ZTEST Electronics Inc.

Risk Factors - continued

Sensitivity to market risks

At December 31, 2023, the Company had:

  • A bank operating loan that had not been drawn upon (June 2023 - $110,000), which bears interest predicated upon the TD Bank prime lending rate. Based upon the current amount due on the operating loan, a 1% increase in the TD Bank prime lending rate, as at the financial reporting date, would result in no additional interest expense over the next 12 month period.

  • US$116,461 (June 30, 2023 – US$183,892) included in accounts receivable. A 5% increase in the value of the Canadian dollar relative to the US dollar would result in a reduction of $5,823 in future cash inflow.

  • US$157,510 (June 30, 2023 – US$124,491) included in accounts payable. A 5% decrease in the value of the Canadian dollar relative to the US dollar would result in an increase of $7,876 in future cash outflow.

Based upon observations of recent market trends management believes that each of these outcomes is possible.

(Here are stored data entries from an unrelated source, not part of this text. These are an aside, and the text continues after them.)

-- ==== Sys2Proof/Decode.lean ====
section
/-! DEFINITION. Decoding of an operation as it is presented to the block (30_encoding R121 to R125, R151 to R158, R166),
total, rejecting by name; the encoder; and the reading of a bare word of spec/opcode_table.json (log 3). -/

namespace Sys2Proof

open Sys2Proof.Machine (field)

/-- Why an operation has no decoding. -/
inductive Reject where
  /-- A Host access that is not 32 bits wide (40_mmio_registers R181). -/
  | accessWidth
  /-- A Host access whose offset is no multiple of 4 (40_mmio_registers R181). -/
  | misaligned
  /-- The `paused` flag presented as 0: the table has no row for it, an unpaused voice is the VOICE.ACTIVE row's. -/
  | notPaused
  deriving DecidableEq, Repr

/-- The global register at a byte offset (30_encoding R121). -/
def globalRegister (o : Nat) : Option (Access → Instr) :=
  match o with
  | 0x01000 => some .mmioIsts
  | 0x01004 => some .mmioIen
  | 0x01100 => some .mmioFectl
  | 0x01110 => some .mmioFecv
  | 0x01118 => some .mmioFeav
  | 0x01504 => some .mmioFetforce1
  | 0x02000 => some .mmioSectl
  | 0x0202C => some .mmioVpvaddr
  | 0x02030 => some .mmioVpsgeaddr
  | 0x02040 => some .mmioGpsaddr
  | 0x02044 => some .mmioGpfaddr
  | 0x02048 => some .mmioEpsaddr
  | 0x0204C => some .mmioEpfaddr
  | 0x02054 => some .mmioTvl2d
  | 0x02058 => some .mmioCvl2d
  | 0x0205C => some .mmioNvl2d
  | 0x02060 => some .mmioTvl3d
  | 0x02064 => some .mmioCvl3d
  | 0x02068 => some .mmioNvl3d
  | 0x0206C => some .mmioTvlmp
  | 0x02070 => some .mmioCvlmp
  | 0x02074 => some .mmioNvlmp
  | 0x020D4 => some .mmioGpsmaxsge
  | 0x020D8 => some .mmioGpfmaxsge
  | 0x020DC => some .mmioEpsmaxsge
  | 0x020E0 => some .mmioEpfmaxsge
  | _ => none

/-- The command of a front-end method (30_encoding R152); any other method is `feUnknown` (41_frontend_commands
R252). -/
def decodeFe (m : Nat) (arg : Word) : Instr :=
  match m with
  | 0x0120 => .feSetAntecedentVoice arg
  | 0x0124 => .feVoiceOn arg
  | 0x0128 => .feVoiceOff arg
  | 0x0140 => .feVoicePause arg
  | 0x02F8 => .feSetCurrentVoice arg
  | 0x0300 => .feSetVoiceCfgVbin arg
  | 0x0304 => .feSetVoiceCfgFmt arg
  | 0x0308 => .feSetVoiceCfgEnv0 arg
  | 0x030C => .feSetVoiceCfgEnva arg
  | 0x0310 => .feSetVoiceCfgEnv1 arg
  | 0x0314 => .feSetVoiceCfgEnvf arg
  | 0x0318 => .feSetVoiceCfgMisc arg
  | 0x0360 => .feSetVoiceTarVola arg
  | 0x0364 => .feSetVoiceTarVolb arg
  | 0x0368 => .feSetVoiceTarVolc arg
  | 0x036C => .feSetVoiceTarLfoEnv arg
  | 0x037C => .feSetVoiceTarPitch arg
  | 0x03A0 => .feSetVoiceCfgBufBase arg
  | 0x03A4 => .feSetVoiceCfgBufLbo arg
  | 0x03D8 => .feSetVoiceBufCbo arg
  | 0x03DC => .feSetVoiceCfgBufEbo arg
  | 0x0804 => .feSetCurrentInbufSge arg
  | 0x0808 => .feSetCurrentInbufSgeOffset arg
  | 0x1800 => .feSetCurrentOutbufSge arg
  | 0x1808 => .feSetCurrentOutbufSgeOffset arg
  | 0x8000 => .feSe2feIdleVoice arg
  | _ => .feUnknown (BitVec.ofNat 14 (m / 4)) arg

/-- The cell index of the window offset `o` in the window that begins at `base`, in bytes (30_encoding R123). -/
def windowIndex (n base o : Nat) : BitVec n :=
  BitVec.ofNat n ((o - base) / 4)

/-- The window offset of cell `idx` in the window that begins at `base`. -/
def windowOffset {n : Nat} (base : Nat) (idx : BitVec n) : BitVec 19 :=
  BitVec.ofNat 19 (base + 4 * idx.toNat)

/-- The GP register block (30_encoding R123), by window offset. -/
def decodeGp (o : Nat) (a : Access) : Instr :=
  if o < 0x34000 then .mmioGpX (windowIndex 12 0x30000 o) a
  else if o < 0x35000 then .mmioUnmapped (windowIndex 17 0 o) a
  else if o < 0x36000 then .mmioGpMixbuf (windowIndex 10 0x35000 o) a
  else if o < 0x38000 then .mmioGpY (windowIndex 11 0x36000 o) a
  else if o < 0x3A000 then .mmioUnmapped (windowIndex 17 0 o) a
  else if o < 0x3C000 then .mmioGpPLower (windowIndex 11 0x3A000 o) a
  else if o < 0x3E000 then .mmioGpPUpper (windowIndex 11 0x3C000 o) a
  else if o = 0x3FFFC then .mmioGprst a
  else .mmioUnmapped (windowIndex 17 0 o) a

/-- The EP register block (30_encoding R124), by window offset. -/
def decodeEp (o : Nat) (a : Access) : Instr :=
  if o < 0x54000 then .mmioEpX (windowIndex 12 0x50000 o) a
  else if o < 0x56000 then .mmioUnmapped (windowIndex 17 0 o) a
  else if o < 0x58000 then .mmioEpY (windowIndex 11 0x56000 o) a
  else if o < 0x5A000 then .mmioUnmapped (windowIndex 17 0 o) a
  else if o < 0x5C000 then .mmioEpPLower (windowIndex 11 0x5A000 o) a
  else if o < 0x5E000 then .mmioEpPUpper (windowIndex 11 0x5C000 o) a
  else if o = 0x5FFFC then .mmioEprst a
  else .mmioUnmapped (windowIndex 17 0 o) a

/-- The command port (30_encoding R122): a write is a front-end command, a read is the port's own row. -/
def decodePort (o : Nat) (a : Access) : Instr :=
  match a with
  | .read => .mmioCmdport (windowIndex 14 0x20000 o) .read
  | .write v => decodeFe (o - 0x20000) v

/-- An aligned word access to the register window (30_encoding R125). -/
def decodeMmio (o : Nat) (a : Access) : Instr :=
  if o < 0x20000 then
    match globalRegister o with
    | some mk => mk a
    | none => .mmioUnmapped (windowIndex 17 0 o) a
  else if o < 0x30000 then decodePort o a
  else if o < 0x40000 then decodeGp o a
  else if o < 0x50000 then .mmioUnmapped (windowIndex 17 0 o) a
  else if o < 0x60000 then decodeEp o a
  else .mmioUnmapped (windowIndex 17 0 o) a

/-- A CONTROL write, classified by its action code (30_encoding R155, R166). -/
def decodeAction (c : Core) (v : Word) : Instr :=
  let rest := v.extractLsb' 3 29
  match field v 0 3 with
  | 0 => .dmaActNop c rest
  | 1 => .dmaActStart c rest
  | 2 => .dmaActStop c rest
  | 3 => .dmaActFreeze c rest
  | 4 => .dmaActUnfreeze c rest
  | 5 => .dmaActAbort c rest
  | 6 => .dmaActReserved6 c rest
  | _ => .dmaActReserved7 c rest

/-- A DMA register access, classified by register id (30_encoding R154). -/
def decodeDma (c : Core) (id : BitVec 2) (a : Access) : Instr :=
  match id.toNat, a with
  | 0, a => .dmaConfiguration c a
  | 1, .read => .dmaControl c .read
  | 1, .write v => decodeAction c v
  | 2, a => .dmaStartBlock c a
  | _, a => .dmaNextBlock c a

Forward-looking Information

Certain statements in this MD&A may constitute “ forward-looking ” statements which involve known and unknown risks, uncertainties and other factors which may cause the actual results, performance or achievements of the Company and its subsidiary, or the industry in which they operate, to be materially different from any future results, performance or achievements expressed or implied by such forward-looking statements. When used in this report, the words “ estimate ” , “ believe ” , “ anticipate ” , “ intend ” , “ expect ” , “ plan ” , “ may ” , “ should ” , “ will ” , the negative thereof or other variations thereon or comparable terminology are intended to identify forward-looking statements. Such forwardlooking statements reflect the current expectations of the management of the Company with respect to future events based on currently available information and are subject to risks and uncertainties that could cause actual results, performance or achievements to differ materially from those expressed or implied by those forward-looking statements, such as reduced funding, long sales cycles, currency and interest rate fluctuations, increased competition and general economic and market factors and including the risk factors summarized above under the heading “ Risk Factors ” . New risk factors may arise from time to time and it is not possible for management of the Company to predict all of those risk factors or the extent to which any factor or combination of factors may cause actual results, performance or achievements of the Company to be materially different from those expressed or implied in such forward-looking statements. Given these risks and uncertainties, investors should not place undue reliance on forwardlooking statements as a prediction of actual results.

Although the forward-looking statements contained in this MD&A are based upon what management believes to be reasonable assumptions, the Company cannot assure investors that actual results will be consistent with these forwardlooking statements. The forward-looking statements contained in this MD&A speak only as of the date hereof. The Company does not undertake or assume any obligation to release publicly any revisions to these forward-looking statements to reflect events or circumstances after the date hereof or to reflect the occurrence of unanticipated events, except as required by law.